The code below will look for a tag called "pos" that is perfectly aligned with the current token. If such a tag exists, nlabel considers it to be the "token's pos tag", and will return this tag's label.

for token in doc.tokens:
    print(token.pos)

Here is a quirky twist on the code above:

for token in doc.tokens:
    print(token.sentence)

This is allowed. The code will do the same thing as above: first it looks for a tag called "sentence" that is perfectly aligned with the current token. If such a tag exists, its label is returned.

Since the "sentence" tags provided by nlp libraries carry no labels, and "sentence" tags are not aligned to "token" tags, this will fail at step one or two, and therefore just return an empty label. Still, it is valid in terms of nlabel's concepts.

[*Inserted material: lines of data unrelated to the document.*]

/-- R151: an event on channels 13 to 15 is dropped. -/
theorem dispatchEvent_of_nothing (h : 13 ≤ e.channel.toNat) : dispatchEvent t c e = [] := by
  have ht := channelTarget_nothing h
  rcases dispatchEvent_cases t c e with he | he | he | he <;> rw [he]
  · simp only [dispatchNoteOn, ht]
  · simp only [dispatchNoteOff, ht]
  · cases hx : lookupController t e.data1 with
    | none => exact dispatchController_unrecognised hx e.channel e.data2
    | some x =>
      rw [dispatchController_of_lookup hx, ht]
      rfl

/-- Settles O57: the target decides what each handler issues. -/
theorem channelPartition : Obligations.ChannelPartition := by
  unfold Obligations.ChannelPartition
  refine ⟨fun ch => ⟨channelTarget_fmVoice, channelTarget_psgTone, channelTarget_psgNoise, channelTarget_fmExtended,
    channelTarget_nothing⟩, fun t c e => ⟨fun h ch slot field value => ch_of_mem_dispatchEvent h, fun hk h h' => ?_,
    dispatchEvent_of_nothing⟩⟩
  rw [dispatchEvent_noteOn hk]
  simp only [dispatchNoteOn, channelTarget_fmExtended h h']

/-- Settles O59: a Note-Off goes by the channel's target alone. -/
theorem noteOffSilencesItsChannel : Obligations.NoteOffSilencesItsChannel := by
  unfold Obligations.NoteOffSilencesItsChannel
  intro t c e hk
  rw [dispatchEvent_noteOff hk]
  refine ⟨fun h => ?_, fun h h' => ?_, fun h => ?_⟩
  · simp only [dispatchNoteOff, channelTarget_fmVoice h]
    rfl
  · rcases Nat.lt_or_eq_of_le h' with h8 | h9
    · simp only [dispatchNoteOff, channelTarget_psgTone h (Nat.le_of_lt_succ h8)]
    · simp only [dispatchNoteOff, channelTarget_psgNoise h9]
  · rcases Nat.lt_or_ge 12 e.channel.toNat with h13 | h12
    · simp only [dispatchNoteOff, channelTarget_nothing h13]
    · simp only [dispatchNoteOff, channelTarget_fmExtended h h12]

end Sys2Proof.Machine
end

Using the "label" attribute

for ent in sentence.ents:
    print(ent.label)

The following code does exactly the same thing (avoid using it):

for ent in sentence.ents:
    print(ent.ent)

Label Types

There are four label types in nlabel:

description notes
labels all labels constisting of value and score
label first label only ignores ensuing labels
strs string list of label values ignores scores
str first label value as string ignores score and ensuing labels

strs and labels are suitable for getting output from taggers that return multiple labels.

The default type is str. The exception to this rule are morphology tags (e.g. spacy's morph and stanza's feats, which default to strs).

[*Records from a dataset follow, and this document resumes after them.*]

-- ==== Sys2Proof/Syntax.lean ====
section
/-! DEFINITION. The instruction set: one constructor for each row of the spec's opcode table, which
lists the instruction words and the part's other steps (file 95). A word's constructor carries the
fields of its encoding (R96, R97), lowest field first; an event's constructor names the piece of
state it acts on by number. The events stand first, then the words that the operand log, the engine
and the Gong keep. -/

namespace Sys2Proof

/-- R228, R353: what a request from outside the module asks of a page: a read, with a lease; a write; an ATOM,
whose operation is numbered as RED's are (0–11), 12 for an exchange and 13 for a compare and swap; a RED. -/
inductive FabricKind where
  | read
  | write
  | atom (op compare : Nat)
  | red (op : Nat)
  deriving DecidableEq, Repr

To specify label types, use the .to(label_type=x) method on tags, when specifying them to Archive.iter or Group.view.

Groups and Views

Groups are an underlying building block of nlabel. You might not encounter them directly.

A group contains data from multiple taggers for one shared text. If you need to collect data for multiple texts, use archives.

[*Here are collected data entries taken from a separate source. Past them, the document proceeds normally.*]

/-- R108: the codes of major 0x54. -/
noncomputable def decode54 (w : Nat) : Except DecodeError Instr :=
  match w / 2 ^ 26 % 64 with
  | 0x01 => row w [] (.c1hadd (fld w 8 6) (fld w 14 6) (fld w 20 6))
  | 0x02 => row w [] (.c1hsub (fld w 8 6) (fld w 14 6) (fld w 20 6))
  | 0x03 => row w [] (.c1hmul (fld w 8 6) (fld w 14 6) (fld w 20 6))
  | 0x04 => row w [] (.c1hfma (fld w 8 6) (fld w 14 6) (fld w 20 6))
  | 0x05 => row w [] (.c1cas (fld w 8 6) (fld w 14 6) (fld w 20 6))
  | 0x06 => row w [(20, 6)] (.c1f2i (fld w 8 6) (fld w 14 6))
  | 0x07 => row w [(20, 6)] (.c1bar (fld w 8 6) (fld w 14 6))
  | _ => .error .code

/-- R108: the codes of major 0x70. -/
noncomputable def decode70 (w : Nat) : Except DecodeError Instr :=
  match w / 2 ^ 29 % 8 with
  | 0x00 => row w [] (.ldsSb (fld w 8 4) (fld w 12 6) (fld w 18 6) (fld w 24 5))
  | 0x01 => row w [] (.ldsZb (fld w 8 4) (fld w 12 6) (fld w 18 6) (fld w 24 5))
  | 0x02 => row w [] (.ldsSh (fld w 8 4) (fld w 12 6) (fld w 18 6) (fld w 24 5))
  | 0x03 => row w [] (.ldsZh (fld w 8 4) (fld w 12 6) (fld w 18 6) (fld w 24 5))
  | 0x04 => row w [] (.ldsW (fld w 8 4) (fld w 12 6) (fld w 18 6) (fld w 24 5))
  | 0x05 => row w [] (.ldsD (fld w 8 4) (fld w 12 6) (fld w 18 6) (fld w 24 5))
  | 0x06 => row w [] (.ldsQ (fld w 8 4) (fld w 12 6) (fld w 18 6) (fld w 24 5))
  | _ => .error .code

/-- R108: the codes of major 0x71. -/
noncomputable def decode71 (w : Nat) : Except DecodeError Instr :=
  match w / 2 ^ 29 % 8 with
  | 0x00 => row w [] (.stsB (fld w 8 4) (fld w 12 6) (fld w 18 6) (fld w 24 5))
  | 0x01 => row w [] (.stsH (fld w 8 4) (fld w 12 6) (fld w 18 6) (fld w 24 5))
  | 0x02 => row w [] (.stsW (fld w 8 4) (fld w 12 6) (fld w 18 6) (fld w 24 5))
  | 0x03 => row w [] (.stsD (fld w 8 4) (fld w 12 6) (fld w 18 6) (fld w 24 5))
  | 0x04 => row w [] (.stsQ (fld w 8 4) (fld w 12 6) (fld w 18 6) (fld w 24 5))
  | _ => .error .code

/-- R108: the codes of major 0x74. -/
noncomputable def decode74 (w : Nat) : Except DecodeError Instr :=
  match w / 2 ^ 24 % 16 with
  | 0x00 => row w [(30, 2)] (.atomAdd (fld w 8 4) (fld w 12 6) (fld w 18 6) (fld w 28 2))
  | 0x01 => row w [(30, 2)] (.atomAnd (fld w 8 4) (fld w 12 6) (fld w 18 6) (fld w 28 2))
  | 0x02 => row w [(30, 2)] (.atomOr (fld w 8 4) (fld w 12 6) (fld w 18 6) (fld w 28 2))
  | 0x03 => row w [(30, 2)] (.atomXor (fld w 8 4) (fld w 12 6) (fld w 18 6) (fld w 28 2))
  | 0x04 => row w [(30, 2)] (.atomMin (fld w 8 4) (fld w 12 6) (fld w 18 6) (fld w 28 2))
  | 0x05 => row w [(30, 2)] (.atomMax (fld w 8 4) (fld w 12 6) (fld w 18 6) (fld w 28 2))
  | 0x06 => row w [(30, 2)] (.atomUmin (fld w 8 4) (fld w 12 6) (fld w 18 6) (fld w 28 2))
  | 0x07 => row w [(30, 2)] (.atomUmax (fld w 8 4) (fld w 12 6) (fld w 18 6) (fld w 28 2))
  | 0x08 => row w [(30, 2)] (.atomXchg (fld w 8 4) (fld w 12 6) (fld w 18 6) (fld w 28 2))
  | 0x09 => row w [(30, 2)] (.atomCas (fld w 8 4) (fld w 12 6) (fld w 18 6) (fld w 28 2))
  | 0x0A => row w [(30, 2)] (.atomFadd (fld w 8 4) (fld w 12 6) (fld w 18 6) (fld w 28 2))
  | 0x0B => row w [(30, 2)] (.atomFmin (fld w 8 4) (fld w 12 6) (fld w 18 6) (fld w 28 2))
  | 0x0C => row w [(30, 2)] (.atomFmax (fld w 8 4) (fld w 12 6) (fld w 18 6) (fld w 28 2))
  | 0x0D => row w [(30, 2)] (.atomAddD (fld w 8 4) (fld w 12 6) (fld w 18 6) (fld w 28 2))
  | 0x0E => row w [(30, 2)] (.atomXchgD (fld w 8 4) (fld w 12 6) (fld w 18 6) (fld w 28 2))
  | _ => row w [(30, 2)] (.atomCasD (fld w 8 4) (fld w 12 6) (fld w 18 6) (fld w 28 2))

/-- R108: the codes of major 0x75. -/
noncomputable def decode75 (w : Nat) : Except DecodeError Instr :=
  match w / 2 ^ 24 % 16 with
  | 0x00 => row w [(30, 2)] (.redAdd (fld w 8 4) (fld w 12 6) (fld w 18 6) (fld w 28 2))
  | 0x01 => row w [(30, 2)] (.redAnd (fld w 8 4) (fld w 12 6) (fld w 18 6) (fld w 28 2))
  | 0x02 => row w [(30, 2)] (.redOr (fld w 8 4) (fld w 12 6) (fld w 18 6) (fld w 28 2))
  | 0x03 => row w [(30, 2)] (.redXor (fld w 8 4) (fld w 12 6) (fld w 18 6) (fld w 28 2))
  | 0x04 => row w [(30, 2)] (.redMin (fld w 8 4) (fld w 12 6) (fld w 18 6) (fld w 28 2))
  | 0x05 => row w [(30, 2)] (.redMax (fld w 8 4) (fld w 12 6) (fld w 18 6) (fld w 28 2))
  | 0x06 => row w [(30, 2)] (.redUmin (fld w 8 4) (fld w 12 6) (fld w 18 6) (fld w 28 2))
  | 0x07 => row w [(30, 2)] (.redUmax (fld w 8 4) (fld w 12 6) (fld w 18 6) (fld w 28 2))
  | 0x08 => row w [(30, 2)] (.redFadd (fld w 8 4) (fld w 12 6) (fld w 18 6) (fld w 28 2))
  | 0x09 => row w [(30, 2)] (.redFmin (fld w 8 4) (fld w 12 6) (fld w 18 6) (fld w 28 2))
  | 0x0A => row w [(30, 2)] (.redFmax (fld w 8 4) (fld w 12 6) (fld w 18 6) (fld w 28 2))
  | 0x0B => row w [(30, 2)] (.redAddD (fld w 8 4) (fld w 12 6) (fld w 18 6) (fld w 28 2))
  | _ => .error .code

/-- R108: the codes of major 0x76. -/
noncomputable def decode76 (w : Nat) : Except DecodeError Instr :=
  match w / 2 ^ 8 % 16 with
  | 0x00 => row w [] (.cpyG2s (fld w 12 6) (fld w 18 6) (fld w 24 6) (fld w 30 2))
  | 0x01 => row w [] (.cpyS2g (fld w 12 6) (fld w 18 6) (fld w 24 6) (fld w 30 2))
  | 0x02 => row w [] (.cpyG2s2d (fld w 12 6) (fld w 18 6) (fld w 24 6) (fld w 30 2))
  | 0x03 => row w [] (.cpyS2g2d (fld w 12 6) (fld w 18 6) (fld w 24 6) (fld w 30 2))
  | 0x04 => row w [] (.cpyG2g (fld w 12 6) (fld w 18 6) (fld w 24 6) (fld w 30 2))
  | _ => .error .code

Documents can be combined into Groups, which will then contain information from multiple taggers:

from nlabel import Group

group = Group.join([doc1, doc2])

Groups have a view method that works similar to the iter method available in Archives.

Computing Embeddings

The following code uses a spacy model to generate token vectors from spacy's native vector attribute:

nlp = NLP.spacy(
    spacy_model,
    vectors={'token': nlabel.embeddings.native})

Spacy's vector attribute is usually filled via spacy's own Tok2Vec and Transformer components or external extensions such as spacy-sentence-bert.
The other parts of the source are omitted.